我正在使用pyspark运行一个python脚本,该脚本连接到Kubernetes集群,以使用executor pod运行作业。该脚本的思想是创建一个查询雪花数据库的SQLContext。然而,我得到了以下异常,但是这个异常描述得不够

20/07/15 12:10:39 ERROR executor.Executor: Exception in task 0.0 in stage 0.0 (TID 0)
java.lang.UnsupportedOperationException: sun.misc.Unsafe or java.nio.DirectByteBuffer.<init>(long, int) not available
    at net.snowflake.client.jdbc.internal.io.netty.util.internal.PlatformDependent.directBuffer(PlatformDependent.java:399)
    at net.snowflake.client.jdbc.internal.io.netty.buffer.NettyArrowBuf.getDirectBuffer(NettyArrowBuf.java:243)
    at net.snowflake.client.jdbc.internal.io.netty.buffer.NettyArrowBuf.nioBuffer(NettyArrowBuf.java:233)
    at net.snowflake.client.jdbc.internal.io.netty.buffer.ArrowBuf.nioBuffer(ArrowBuf.java:247)
    at net.snowflake.client.jdbc.internal.apache.arrow.vector.ipc.ReadChannel.readFully(ReadChannel.java:81)
    at net.snowflake.client.jdbc.internal.apache.arrow.vector.ipc.message.MessageSerializer.readMessageBody(MessageSerializer.java:696)
    at net.snowflake.client.jdbc.internal.apache.arrow.vector.ipc.message.MessageChannelReader.readNext(MessageChannelReader.java:68)

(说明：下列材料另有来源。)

-- ==== Sys2Proof/Safety.lean ====
section
/-! DEFINITION. The terms claims are stated in: the invariants of 10_state.md R43, the shape of a data phase, and the table
of bus commands. -/

namespace Sys2Proof.Machine

/-- Everything of the Configuration file but its command field and its latch holds its reset value (R43 item 7). -/
abbrev CfgFile.fixedHold (f : CfgFile) : Prop := { f with command := 0x0000#16, dout := 0x00000000#32 } = CfgFile.reset

/-- The invariants of reachable states, numbered as in R43. -/
structure State.Inv (s : State) : Prop where
  /-- item 1 -/
  flagsClear : s.engine.st = .idle ∨ s.engine.st = .decode → s.engine.devReady = false ∧ s.engine.irdySeen = false
  /-- item 2 -/
  readyInIo : s.engine.st = .ioRead ∨ s.engine.st = .ioWrite → s.engine.devReady = true
  /-- item 3 -/
  decodeCode : s.engine.st = .decode → s.engine.cmdLatch = ioReadCode ∨ s.engine.cmdLatch = ioWriteCode
  /-- item 4 -/
  readCode : s.engine.st = .ioRead → s.engine.cmdLatch = ioReadCode
  /-- item 4 -/
  writeCode : s.engine.st = .ioWrite → s.engine.cmdLatch = ioWriteCode
  /-- item 5 -/
  drivesInRead : s.engine.adOe = true ↔ s.engine.st = .ioRead
  /-- item 6 -/
  trdyClaimed : s.engine.trdy = true → s.engine.devsel = true
  /-- item 7 -/
  fixedHold : s.cfg.fixedHold

/-! ## Data phases -/

/-- No sample of `ds` is an end edge of a stay that begins with `irdy_seen = seen` (R173, R175). -/
def staysOpen : Bool → List Sample → Bool
  | _, [] => true
  | seen, i :: is => !endsStay seen i.frame i.irdy && staysOpen (seenAfter seen i.irdy) is

/-- `ds` then `e` are the edges of one stay in an IO state: initiator-ready is asserted in `ds`, no edge of `ds` ends the
stay, and `e` ends it ("subsequently frame and initiator-ready are both deasserted together", R173). -/
def isDataPhase (ds : List Sample) (e : Sample) : Bool :=
  staysOpen false ds && ds.any (·.irdy) && !e.frame && !e.irdy

/-- What a write leaves in the addressed word: the `ad_in` of the last edge with `irdy` asserted (R211). -/
def lastData (ds : List Sample) : Option Word := ((ds.filter (·.irdy)).map Sample.adIn).getLast?

/-- `rst` is deasserted throughout (R263, R268). -/
def noRst (is : List Sample) : Bool := is.all fun i => !i.rst

/-- The configuration port is idle throughout (R97: both enables 0). -/
def cfgIdle (is : List Sample) : Bool := is.all fun i => !i.cfgWe && !i.cfgRe

/-- `rst` does not act on the register files at an edge of `s` with the sample `i` (R263). -/
abbrev State.noReset (s : State) (i : Sample) : Prop := (i.rst && s.config.rstRegs) = false

/-! ## The commands -/

/-- The fourteen ignored commands at the address `a`, with their codes (R94). -/
def ignoredCommands (a : Word) : List (Instr × Command) :=
  [(.ign0000 a, 0b0000#4), (.ign0001 a, 0b0001#4), (.ign0100 a, 0b0100#4), (.ign0101 a, 0b0101#4),
   (.ign0110 a, 0b0110#4), (.ign0111 a, 0b0111#4), (.ign1000 a, 0b1000#4), (.ign1001 a, 0b1001#4),
   (.ign1010 a, 0b1010#4), (.ign1011 a, 0b1011#4), (.ign1100 a, 0b1100#4), (.ign1101 a, 0b1101#4),
   (.ign1110 a, 0b1110#4), (.ign1111 a, 0b1111#4)]

/-- All sixteen commands at the address `a`, with their codes (R92, R94). -/
def busCommands (a : Word) : List (Instr × Command) :=
  (.ior a, 0b0010#4) :: (.iow a, 0b0011#4) :: ignoredCommands a

end Sys2Proof.Machine
end

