/-- If each of `rows` has as its condition `C` that it fits and that none of its exceptions has its own condition, then
`C` is when a row is selected. -/
theorem selectedBy_iff_condition {rows : List Row} {w : PortWord} {C : RowName → Prop}
    (hC : ∀ r ∈ rows, (r.fits w = true ∧ ∀ m ∈ r.exceptRows, ¬C m) ↔ C r.name) (n : Nat) :
    ∀ r ∈ rows, r.nestsWithin rows n = true → (r.selectedBy n w = true ↔ C r.name) := by
  induction n with
  | zero =>
    intro r hr hn
    have hnone : r.exceptRows = [] := List.isEmpty_iff.mp hn
    simpa [hnone, Row.selectedBy] using hC r hr
  | succ n ih =>
    intro r hr hn
    rw [selectedBy_succ_iff, ← hC r hr]
    refine and_congr_right fun _ => forall₂_congr fun m hm => ?_
    obtain ⟨q, hq, hqn⟩ := List.any_eq_true.mp (List.all_eq_true.mp hn m hm)
    obtain ⟨hrow, hdeep⟩ := Bool.and_eq_true_iff.mp hqn
    have hrow : rowOf m = some q := of_decide_eq_true hrow
    obtain ⟨-, rfl⟩ := rowOf_eq_some.mp hrow
    rw [← ih q hq hdeep]
    simp [hrow]

/-! ## Each row's condition, in the fields of the word -/

/-- The slot that decodes a row. -/
def RowName.slot : RowName → Slot
  | .ign0000 | .ign0001 | .ior | .iow | .ign0100 | .ign0101 | .ign0110 | .ign0111
  | .ign1000 | .ign1001 | .ign1010 | .ign1011 | .ign1100 | .ign1101 | .ign1110 | .ign1111 => .command
  | .idleLatchClaim | .idleLatchIgnore | .idleHold | .decodeGo | .ioReadEnd | .ioReadWait | .ioWriteEnd
  | .ioWriteWait | .ioStall => .transition
  | .ioWriteStore => .store
  | .cfgRd00 | .cfgRd04 | .cfgRd08 | .cfgRd0C | .cfgRdOther => .cfgMux
  | .cfgLatch | .cfgHold => .cfgLatch
  | .cfgWr04 | .cfgWrOther => .cfgWrite
  | .csrRd00 | .csrRd04 | .csrRdOther => .csrMux
  | .csrWr00 | .csrWr04 | .csrWrOther => .csrWrite

theorem slot_row (i : Instr) : i.row.slot = i.slot := by cases i <;> rfl

theorem format_slot {r : Row} (hr : r ∈ tableRows) : r.name.slot.format = r.format := by
  revert r; decide

/-- When a port word selects a row (R96, R97, R104). -/
def RowName.PortCondition (we re : Bool) (o : Offset) : RowName → Prop
  | .cfgRd00 | .csrRd00 => o = 0x00#8
  | .cfgRd04 | .csrRd04 => o = 0x04#8
  | .cfgRd08 => o = 0x08#8
  | .cfgRd0C => o = 0x0C#8
  | .cfgRdOther => ¬o = 0x00#8 ∧ ¬o = 0x04#8 ∧ ¬o = 0x08#8 ∧ ¬o = 0x0C#8
  | .csrRdOther => ¬o = 0x00#8 ∧ ¬o = 0x04#8
  | .cfgLatch => re = true
  | .cfgHold => we = false ∧ re = false
  | .csrWr00 => we = true ∧ o = 0x00#8
  | .cfgWr04 | .csrWr04 => we = true ∧ o = 0x04#8
  | .cfgWrOther => we = true ∧ ¬o = 0x04#8
  | .csrWrOther => we = true ∧ ¬o = 0x00#8 ∧ ¬o = 0x04#8
  | _ => False

/-- When a step-select word selects a row (R104, R168 to R176). -/
def RowName.StepCondition (p : Phase) (d sn f i : Bool) (c : Command) : RowName → Prop
  | .idleLatchClaim => p = .idle ∧ (f && i) = true ∧ (c = ioReadCode ∨ c = ioWriteCode)
  | .idleLatchIgnore => p = .idle ∧ (f && i) = true ∧ ¬(c = ioReadCode ∨ c = ioWriteCode)
  | .idleHold => p = .idle ∧ ¬(f && i) = true
  | .decodeGo => p = .decode
  | .ioReadEnd => p = .ioRead ∧ d = true ∧ endBits sn f i = true
  | .ioReadWait => p = .ioRead ∧ d = true ∧ ¬endBits sn f i = true
  | .ioWriteStore => p = .ioWrite ∧ d = true ∧ i = true
  | .ioWriteEnd => p = .ioWrite ∧ d = true ∧ endBits sn f i = true
  | .ioWriteWait => p = .ioWrite ∧ d = true ∧ ¬endBits sn f i = true
  | .ioStall => (p = .ioRead ∨ p = .ioWrite) ∧ d = false
  | _ => False

/-! ### The table says the condition -/

/-- A mask that keeps the whole offset. -/
theorem offset_and_full (o : Offset) : o &&& 0xFF#8 = o := BitVec.and_allOnes

/-- Bits 3 to 1 of a command code tell the two I/O codes from the others (R92). -/
theorem ioCode_iff_and (c : Command) : c &&& 0b1110#4 = 0b0010#4 ↔ c = ioReadCode ∨ c = ioWriteCode := by
  revert c; decide

theorem fits_iff {r : Row} {w : PortWord} : r.fits w = true ↔ w &&& r.mask = r.matchBits := decide_eq_true_iff

/-- The masks, matches and exceptions of the port rows say their conditions. -/
theorem selectedBy_iff_portCondition (we re : Bool) (o : Offset) {r : Row} (hr : r ∈ cfgPortRows ++ csrPortRows) :
    r.selectedBy 2 (packPort we re o) = true ↔ r.name.PortCondition we re o := by
  refine selectedBy_iff_condition ?_ 2 r hr (by revert r; decide)
  cases we <;>
    simp [cfgPortRows, csrPortRows, fits_iff, packPort_and_eq_iff, offsetField, offset_and_full, RowName.PortCondition]

/-- The masks, matches and exceptions of the step-select rows say their conditions. -/
theorem selectedBy_iff_stepCondition (p : Phase) (d sn f i : Bool) (c : Command) {r : Row} (hr : r ∈ fsmStepRows) :
    r.selectedBy 2 (packStep p d sn f i c) = true ↔ r.name.StepCondition p d sn f i c := by
  refine selectedBy_iff_condition ?_ 2 r hr (by revert r; decide)
  simp only [fsmStepRows, List.forall_mem_cons, fits_iff, packStep_and_eq_iff, cbeField, RowName.StepCondition, endBits]
  cases p with
  | idle => cases f <;> cases i <;> simp [phaseCode, ioCode_iff_and]
  | decode => simp [phaseCode]
  | ioRead | ioWrite => cases d <;> simp [phaseCode, and_assoc]

/-! ### The decoder says the condition -/

theorem portCondition_of_decodeWord {sl : Slot} {we re : Bool} {o : Offset} {v : Word} {r : Instr}
    (hsl : sl.format = .cfgPort ∨ sl.format = .csrPort) (h : decodeWord sl (packPort we re o) v = .ok r) :
    r.row.PortCondition we re o := by
  cases sl
  case cfgMux =>
    cases h
    rw [decodeCfgMux_packPort]
    split_ifs with h0 h4 h8 hC
    exacts [h0, h4, h8, hC, ⟨h0, h4, h8, hC⟩]
  case cfgLatch =>
    rw [decodeWord, decodeCfgLatch_packPort] at h
    cases re <;> cases we <;> cases h
    exacts [⟨rfl, rfl⟩, rfl, rfl]
  case cfgWrite =>
    rw [decodeWord, decodeCfgWrite_packPort] at h
    split_ifs at h with hwe h4 <;> cases h
    exacts [⟨hwe, h4⟩, ⟨hwe, h4⟩]
  case csrMux =>
    cases h
    rw [decodeCsrMux_packPort]
    split_ifs with h0 h4
    exacts [h0, h4, ⟨h0, h4⟩]
  case csrWrite =>
    rw [decodeWord, decodeCsrWrite_packPort] at h
    split_ifs at h with hwe h0 h4 <;> cases h
    exacts [⟨hwe, h0⟩, ⟨hwe, h4⟩, ⟨hwe, h0, h4⟩]
  case transition | store | command => rcases hsl with h | h <;> cases h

    at net.snowflake.client.jdbc.internal.apache.arrow.vector.ipc.ArrowStreamReader.loadNextBatch(ArrowStreamReader.java:106)
    at net.snowflake.client.jdbc.ArrowResultChunk.readArrowStream(ArrowResultChunk.java:117)
    at net.snowflake.client.core.SFArrowResultSet.buildFirstChunk(SFArrowResultSet.java:352)
    at net.snowflake.client.core.SFArrowResultSet.<init>(SFArrowResultSet.java:230)
    at net.snowflake.client.jdbc.SnowflakeResultSetSerializableV1.getResultSet(SnowflakeResultSetSerializableV1.java:1079)
    at net.snowflake.spark.snowflake.io.ResultIterator.liftedTree1$1(SnowflakeResultSetRDD.scala:85)
    at net.snowflake.spark.snowflake.io.ResultIterator.<init>(SnowflakeResultSetRDD.scala:78)
    at net.snowflake.spark.snowflake.io.SnowflakeResultSetRDD.compute(SnowflakeResultSetRDD.scala:41)
    at org.apache.spark.rdd.RDD.computeOrReadCheckpoint(RDD.scala:373)
    at org.apache.spark.rdd.RDD.iterator(RDD.scala:337)
    at org.apache.spark.rdd.MapPartitionsRDD.compute(MapPartitionsRDD.scala:52)
    at org.apache.spark.rdd.RDD.computeOrReadCheckpoint(RDD.scala:373)
    at org.apache.spark.rdd.RDD.iterator(RDD.scala:337)
    at org.apache.spark.rdd.MapPartitionsRDD.compute(MapPartitionsRDD.scala:52)
    at org.apache.spark.rdd.RDD.computeOrReadCheckpoint(RDD.scala:373)
    at org.apache.spark.rdd.RDD.iterator(RDD.scala:337)
    at org.apache.spark.rdd.MapPartitionsRDD.compute(MapPartitionsRDD.scala:52)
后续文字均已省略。